Laut DWDS-Definition kann man lösen ganz allgemein verwenden, auch beim Kaufen am Schalter:


> lösen
> etw., besonders einen Fahrschein, eine Eintrittskarte durch Zahlung erwerben
> Beispiele:
> eine Fahrkarte, Eintrittskarte lösen
> gelöste Karten behalten ihre Gültigkeit



"eine Fahrkarte lösen" sagte man ja schon früher, als es noch keine Automaten gab.

Duden bestätigt das:


> lösen
> 
> (einen Berechtigungsschein) käuflich erwerben
> Beispiele
> eine Karte lösen
> Fahrscheine [am Automaten, im Zug] lösen


----------



## JClaudeK

Joseph A said:


> Musst du noch ein billet eine Fahrkarte lösen?


----------



## Kajjo

anahiseri said:


> "kaufen" ist richtig, aber wenn man ein Ticket von einem Automat bekommt (nicht von einer Person) dann sagt man normalerweise "lösen".

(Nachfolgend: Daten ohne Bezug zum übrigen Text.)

/-- ZIDX counts the positions emitted, so the scan finds the position at place ZIDX (42_zigzag R198, R205). -/
theorem Inv.scan_of_position {p : Nat × Nat} (hp : (zzseq (sideOf s) (isFixed s))[s.zidx.toNat]? = some p) :
    ∃ c, scan (sideOf s) (isFixed s) (scanFuel (sideOf s)) (cursorOf s) = .found p c ∧
      ∃ e, e.onGrid (sideOf s) ∧ cellAt (sideOf s) e = p ∧ e.advance (sideOf s) = c := by
  obtain ⟨hodd, -, -, -⟩ := h.side (h.ver_ne_zero hz)
  obtain ⟨hpair, hstep, hidx⟩ := h.running hz
  cases hscan : scan (sideOf s) (isFixed s) (scanFuel (sideOf s)) (cursorOf s) with
  | found q c =>
    obtain ⟨hq, he⟩ := scan_found_position hstep hscan
    obtain rfl : p = q := Option.some.inj (hp.symm.trans (hidx ▸ hq))
    exact ⟨c, rfl, he⟩
  | atEnd c =>
    obtain ⟨hend, hstep', hw⟩ := scan_atEnd hstep hscan
    rw [hidx, ← hw, writableBefore_end _ hend hstep'] at hp
    simp at hp
  | offGrid => exact absurd hscan (scan_ne_offGrid hodd hpair hstep)

/-- With the sequence exhausted the scan comes to the end (42_zigzag R205). -/
theorem Inv.scan_of_exhausted (hp : (zzseq (sideOf s) (isFixed s))[s.zidx.toNat]? = none) :
    ∃ c, scan (sideOf s) (isFixed s) (scanFuel (sideOf s)) (cursorOf s) = .atEnd c := by
  obtain ⟨hodd, -, -, -⟩ := h.side (h.ver_ne_zero hz)
  obtain ⟨hpair, hstep, hidx⟩ := h.running hz
  cases hscan : scan (sideOf s) (isFixed s) (scanFuel (sideOf s)) (cursorOf s) with
  | found q c =>
    have hq := (scan_found_position hstep hscan).1
    rw [← hidx, hp] at hq
    cases hq
  | atEnd c => exact ⟨c, rfl⟩
  | offGrid => exact absurd hscan (scan_ne_offGrid hodd hpair hstep)

end Next

end Sys2Proof.Machine

namespace Sys2Proof.Proofs

open Sys2Proof.Machine Sys2Proof.Spec

/-- Settles O47: the version fits its 6 bits, and the plane is cleared inside the new side. -/
theorem zzSetverResult : Obligations.ZzSetverResult := by
  unfold Obligations.ZzSetverResult
  refine fun b s => ⟨⟨rfl, rfl⟩, execZzSetver_of_range, fun h0 hb hvalid =>
    ⟨_, _, execZzSetver_of_legal h0 hb, ?_, fun r c hc => read_clearPlane _ _ hc⟩⟩
  have hmax : s.cfg.vMax ≤ 59 := hvalid.2.2.2
  rw [BitVec.toNat_setWidth, Nat.mod_eq_of_lt (by omega)]

/-- Settles O48: one cell written, the checks of the version and of the side before it. -/
theorem zzFixResult : Obligations.ZzFixResult := by
  unfold Obligations.ZzFixResult
  refine fun a b s => ⟨⟨rfl, rfl⟩, fun hv => execZzFix_of_unset hv a b, fun hv h => ?_, fun hv ha hb hwf => ?_⟩
  · rw [sideOfVersion_ver hv] at h
    exact execZzFix_of_range hv h
  · rw [sideOfVersion_ver hv] at ha hb
    exact ⟨_, execZzFix_of_cell hv ha hb, fun r c hc => read_fixCell b.isLt hc hwf⟩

Nein, diese Unterscheidung ist unzutreffend. Die gibt es einfach nicht.

"Lösen" ist eher altmodisch, während kaufen modern ist. 

"Frei durch Ablösung Reich" war im Deutschen Reich ein bekannter Stempelaufdruck auf Briefumschlägen.



Joseph A said:


> Musst du noch ein Billett lösen?
> Wie folgt:
> Musst du noch ein Billett* kaufen?*


Beides ist korrekt. 

Das Wort "Billett" (beachte: Doppel-T) ist selten geworden, geradezu veraltet. Die meisten Muttersprachler würden heutzutage "Fahrkarte" sagen.

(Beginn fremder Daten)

-- ==== Sys2Proof/Decode.lean ====
section
/-! DEFINITION. From words to instructions and back (spec/30_encoding.md R50 to R59). -/

namespace Sys2Proof

/-- The class of an operand word (R52): 0 to 32767 literal, 32768 to 32775 register `w - 32768`, else invalid. -/
def Operand.ofWord (w : Word) : Operand :=
  if w.toNat ≤ Config.numMax then .lit (w.setWidth 15)
  else if w.toNat ≤ Config.regTop then .reg (Fin.ofNat 8 (w.toNat - Config.regBase))
  else .invalid w

/-- The operand's word (R52). -/
def Operand.toWord : Operand → Word
  | .lit n => n.setWidth 16
  | .reg r => BitVec.ofNat 16 (Config.regBase + r.val)
  | .invalid w => w

/-- The opcode id as the table gives it (R54). -/
def Opcode.word : Opcode → Word
  | .halt => 0x0000
  | .set => 0x0001
  | .push => 0x0002
  | .pop => 0x0003
  | .eq => 0x0004
  | .gt => 0x0005
  | .jmp => 0x0006
  | .jt => 0x0007
  | .jf => 0x0008
  | .add => 0x0009
  | .mult => 0x000A
  | .mod => 0x000B
  | .and => 0x000C
  | .or => 0x000D
  | .not => 0x000E
  | .rmem => 0x000F
  | .wmem => 0x0010
  | .call => 0x0011
  | .ret => 0x0012
  | .out => 0x0013
  | .inp => 0x0014
  | .noop => 0x0015

/-- The row a word 0 selects: all 16 bits must equal the id (R54); every word above 21 is illegal (R56). -/
def Opcode.ofWord (w : Word) : Option Opcode :=
  match w.toNat with
  | 0 => some .halt
  | 1 => some .set
  | 2 => some .push
  | 3 => some .pop
  | 4 => some .eq
  | 5 => some .gt
  | 6 => some .jmp
  | 7 => some .jt
  | 8 => some .jf
  | 9 => some .add
  | 10 => some .mult
  | 11 => some .mod
  | 12 => some .and
  | 13 => some .or
  | 14 => some .not
  | 15 => some .rmem
  | 16 => some .wmem
  | 17 => some .call
  | 18 => some .ret
  | 19 => some .out
  | 20 => some .inp
  | 21 => some .noop
  | _ => none

/-- The length in words of the opcode's format, W1 to W4 (R51, R55). -/
def Opcode.length : Opcode → Nat
  | .halt | .ret | .noop => 1
  | .push | .pop | .jmp | .call | .out | .inp => 2
  | .set | .jt | .jf | .not | .rmem | .wmem => 3
  | .eq | .gt | .add | .mult | .mod | .and | .or => 4

/-- Why a list of words is no instruction: word 0 is no opcode id (R56), or the list ends before the
instruction's word number `k`. -/
inductive DecodeError where
  | invalidOpcode (w : Word)
  | missingWord (k : Nat)
  deriving DecidableEq, Repr

/-- What the decoder answers: an instruction with the words after it, or the reason there is none. -/
abbrev Decoded := Except DecodeError (Instr × List Word)

/-- Format W1 (R51). -/
def decodeW1 (i : Instr) (ws : List Word) : Decoded := .ok (i, ws)

/-- Format W2 (R51). -/
def decodeW2 (mk : Operand → Instr) : List Word → Decoded
  | a :: rest => .ok (mk (.ofWord a), rest)
  | [] => .error (.missingWord 1)

/-- Format W3 (R51). -/
def decodeW3 (mk : Operand → Operand → Instr) : List Word → Decoded
  | a :: b :: rest => .ok (mk (.ofWord a) (.ofWord b), rest)
  | [_] => .error (.missingWord 2)
  | [] => .error (.missingWord 1)

/-- Format W4 (R51). -/
def decodeW4 (mk : Operand → Operand → Operand → Instr) : List Word → Decoded
  | a :: b :: c :: rest => .ok (mk (.ofWord a) (.ofWord b) (.ofWord c), rest)
  | [_, _] => .error (.missingWord 3)
  | [_] => .error (.missingWord 2)
  | [] => .error (.missingWord 1)

/-- The operand words of a row of the table (R51, R54). -/
def Opcode.decodeOperands : Opcode → List Word → Decoded
  | .halt, ws => decodeW1 .halt ws
  | .set, ws => decodeW3 .set ws
  | .push, ws => decodeW2 .push ws
  | .pop, ws => decodeW2 .pop ws
  | .eq, ws => decodeW4 .eq ws
  | .gt, ws => decodeW4 .gt ws
  | .jmp, ws => decodeW2 .jmp ws
  | .jt, ws => decodeW3 .jt ws
  | .jf, ws => decodeW3 .jf ws
  | .add, ws => decodeW4 .add ws
  | .mult, ws => decodeW4 .mult ws
  | .mod, ws => decodeW4 .mod ws
  | .and, ws => decodeW4 .and ws
  | .or, ws => decodeW4 .or ws
  | .not, ws => decodeW3 .not ws
  | .rmem, ws => decodeW3 .rmem ws
  | .wmem, ws => decodeW3 .wmem ws
  | .call, ws => decodeW2 .call ws
  | .ret, ws => decodeW1 .ret ws
  | .out, ws => decodeW2 .out ws
  | .inp, ws => decodeW2 .inp ws
  | .noop, ws => decodeW1 .noop ws

/-- The instruction at the head of a list of words, with the words after it (R50, R54, R55). -/
def decode : List Word → Decoded
  | [] => .error (.missingWord 0)
  | w :: ws =>
    match Opcode.ofWord w with
    | some op => op.decodeOperands ws
    | none => .error (.invalidOpcode w)

/-- The instruction's words: the opcode id, then the operand words in the order a, b, c (R50). -/
def encode (i : Instr) : List Word := i.opcode.word :: i.operands.map Operand.toWord

/-- An instruction's length in words (R51, R55). -/
def Instr.length (i : Instr) : Nat := i.opcode.length

/-- The four words of an instruction given as one number: bit 0 is the least significant bit of the first word, a
later word's bits count on, and the bits from `nbits` up are 0. -/
def tableWords (nbits w : Nat) : List Word :=
  let v := w % 2 ^ nbits
  [BitVec.ofNat 16 v, BitVec.ofNat 16 (v / 2 ^ 16), BitVec.ofNat 16 (v / 2 ^ 32), BitVec.ofNat 16 (v / 2 ^ 48)]

/-- The instruction the decoder reads from an instruction given as one number (log 26). -/
def decodeTableWord (nbits w : Nat) : Option Instr :=
  match decode (tableWords nbits w) with
  | .ok (i, _) => some i
  | .error _ => none

end Sys2Proof
end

_Hast du schon eine Fahrkarte?
Musst du noch eine Fahrkarte kaufen?_


----------



## anahiseri

Vielleicht ist "ziehen" besser als "lösen"?


----------



## Hutschi

Neben Fahrkarte gibt es auch "Ticket".

Duden: Ticket

Bedeutung 1a:  Fahrschein (besonders für eine Schiffsreise) oder Flugschein)

In welchem Kontext möchtest Du es verwenden?

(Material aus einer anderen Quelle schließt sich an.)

-- ==== Sys2Proof/Machine/Ops.lean ====
section
/-! DEFINITION. The named operations over memory, registers, stack and pc, and taking a fault. -/

namespace Sys2Proof.Machine

/-- `MemRead(addr, 1)` (spec/20_memory.md R31). -/
def memRead (addr : Nat) (s : State) : Except Raise Word :=
  if addr > Config.numMax then .error ⟨.outOfRangeAddress, BitVec.ofNat 16 addr⟩
  else .ok (s.mem.read addr)

/-- `MemWrite(addr, 1, v)` (R32). Its `ValueOverflow` check cannot fail on a 16-bit `v` (R32, D23, log 20). -/
def memWrite (addr : Nat) (v : Word) (s : State) : Except Raise State :=
  if addr > Config.numMax then .error ⟨.outOfRangeAddress, BitVec.ofNat 16 addr⟩
  else .ok { s with mem := s.mem.write addr v }

/-- `x[r]` (spec/10_state.md R11). -/
def getReg (r : Fin 8) (s : State) : Word := s.x[r]

/-- `x[r] <- v`: any 16-bit value, no range check (R13). -/
def setReg (r : Fin 8) (v : Word) (s : State) : State := { s with x := s.x.set r v }

/-- `Push(v)` (spec/40_execution_cycle.md R77). -/
def push (v : Word) (s : State) : State := { s with stack := s.stack ++ [v] }

/-- Whether a stack of at most `depth` words can take one more; an unbounded one always can (R22, U2). -/
def stackHasRoom (depth : Option Nat) (s : State) : Bool :=
  match depth with
  | none => true
  | some d => decide (s.stack.length < d)

/-- An instruction's push and what follows it. At the default STACK_DEPTH, unbounded, the push cannot fail (R22, R77); a
finite build has no fault for it and refuses the push beyond its depth (U2, D17, log 17). -/
def pushThen (depth : Option Nat) (v : Word) (s : State) (rest : State → Result) : Result :=
  if stackHasRoom depth s then rest (push v s) else .refused .stackDepthReached

/-- `Pop()` (R77): the top and the state without it, or none if the stack is empty. -/
def pop (s : State) : Option (Word × State) :=
  match s.stack.getLast? with
  | none => none
  | some v => some (v, { s with stack := s.stack.dropLast })

/-- `pc <- t`. -/
def setPc (t : Word) (s : State) : State := { s with pc := t }

/-- `pc <- pc + n` (R16, R17): no wrap, since the sum is at most 32768 for an instruction that was fetched (log 10). -/
def advance (n : Nat) (s : State) : State := { s with pc := s.pc + BitVec.ofNat 16 n }

/-- The code of a cause (spec/60_exceptions.md R151, D8). -/
def Cause.code : Cause → Nat
  | .outOfRangeAddress => 1
  | .valueOverflow => 2
  | .invalidOperand => 3
  | .invalidNumber => 4
  | .invalidOpcode => 5
  | .invalidRegisterTarget => 6
  | .stackUnderflow => 7
  | .divideByZero => 8

/-- The parts of the state that R163 leaves unspecified after a fault. -/
def residue (s : State) : Config.Residue := ⟨s.x, s.mem, s.stack, s.inq⟩

/-- The state FAULTED (R150, R160, R163): the record is written, status is FAULTED, `pc` stays at the faulting
instruction, the output stays. The rest is unspecified: the free value `Config.afterFault` of what the pseudocode had
written before the raise (D9, U6, log 3). -/
def faultState (opcode : Option Word) (r : Raise) (s : State) : State :=
  let left := Config.afterFault s.pc opcode r.cause.code r.info (residue s)
  { s with
    status := .faulted
    fault := some ⟨r.cause, s.pc, opcode, r.info⟩
    x := left.x
    mem := Memory.ofCells left.cells
    stack := left.stack
    inq := left.inq }

/-- TAKING A FAULT (R150): the one exceptional event of the machine. `opcode` is none only when the opcode fetch raised.
There is no handler and no return from a fault (R163, R164), so no operation stands beside this one. -/
def takeFault (opcode : Option Word) (r : Raise) (s : State) : Result := .next (faultState opcode r s)

end Sys2Proof.Machine
end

(Welches Fahrzeug, welche Strecke)
---

Wir haben heute meist:

Fahrkarte
Fahrschein
Ticket


----------



## Hutschi

Noch eine Frage zum Kontext: Was für ein Billet meinst Du? Wirklich eine Fahrkarte oder eine Eintrittskarte?


----------



## Joseph A

JClaudeK said:


> Laut DWDS-Definition kann man lösen ganz allgemein verwenden, auch beim Kaufen am Schalter:
> 
> 
> "eine Fahrkarte lösen" sagte man ja schon früher, als es noch keine Automaten gab.
> 
> Duden bestätigt das:





JClaudeK said:


>


Vielen dank.


Kajjo said:


> Nein, diese Unterscheidung ist unzutreffend. Die gibt es einfach nicht.
> 
> "Lösen" ist eher altmodisch, während kaufen modern ist.
> 
> "Frei durch Ablösung Reich" war im Deutschen Reich ein bekannter Stempelaufdruck auf Briefumschlägen.
> 
> 
> Beides ist korrekt.
> 
> Das Wort "Billett" (beachte: Doppel-T) ist selten geworden, geradezu veraltet. Die meisten Muttersprachler würden heutzutage "Fahrkarte" sagen.
> 
> _Hast du schon eine Fahrkarte?
> Musst du noch eine Fahrkarte kaufen?_


Vielen dank.


Hutschi said:


> Neben Fahrkarte gibt es auch "Ticket".
> 
> Duden: Ticket
> 
> Bedeutung 1a:  Fahrschein (besonders für eine Schiffsreise) oder Flugschein)
> 
> In welchem Kontext möchtest Du es verwenden?
> 
> (Welches Fahrzeug, welche Strecke)
> ---
> 
> Wir haben heute meist:
> 
> Fahrkarte
> Fahrschein
> Ticket


Vielen dank.


----------



## Joseph A

Hutschi said:


> Noch eine Frage zum Kontext: Was für ein Billet meinst Du? Wirklich eine Fahrkarte oder eine Eintrittskarte?


In diesem kontext:


----------



## Kajjo

Exchange the textbook. The word "Billett" is almost obsolete for tickets in buses. I expect many more misleading vocabulary from such a textbook.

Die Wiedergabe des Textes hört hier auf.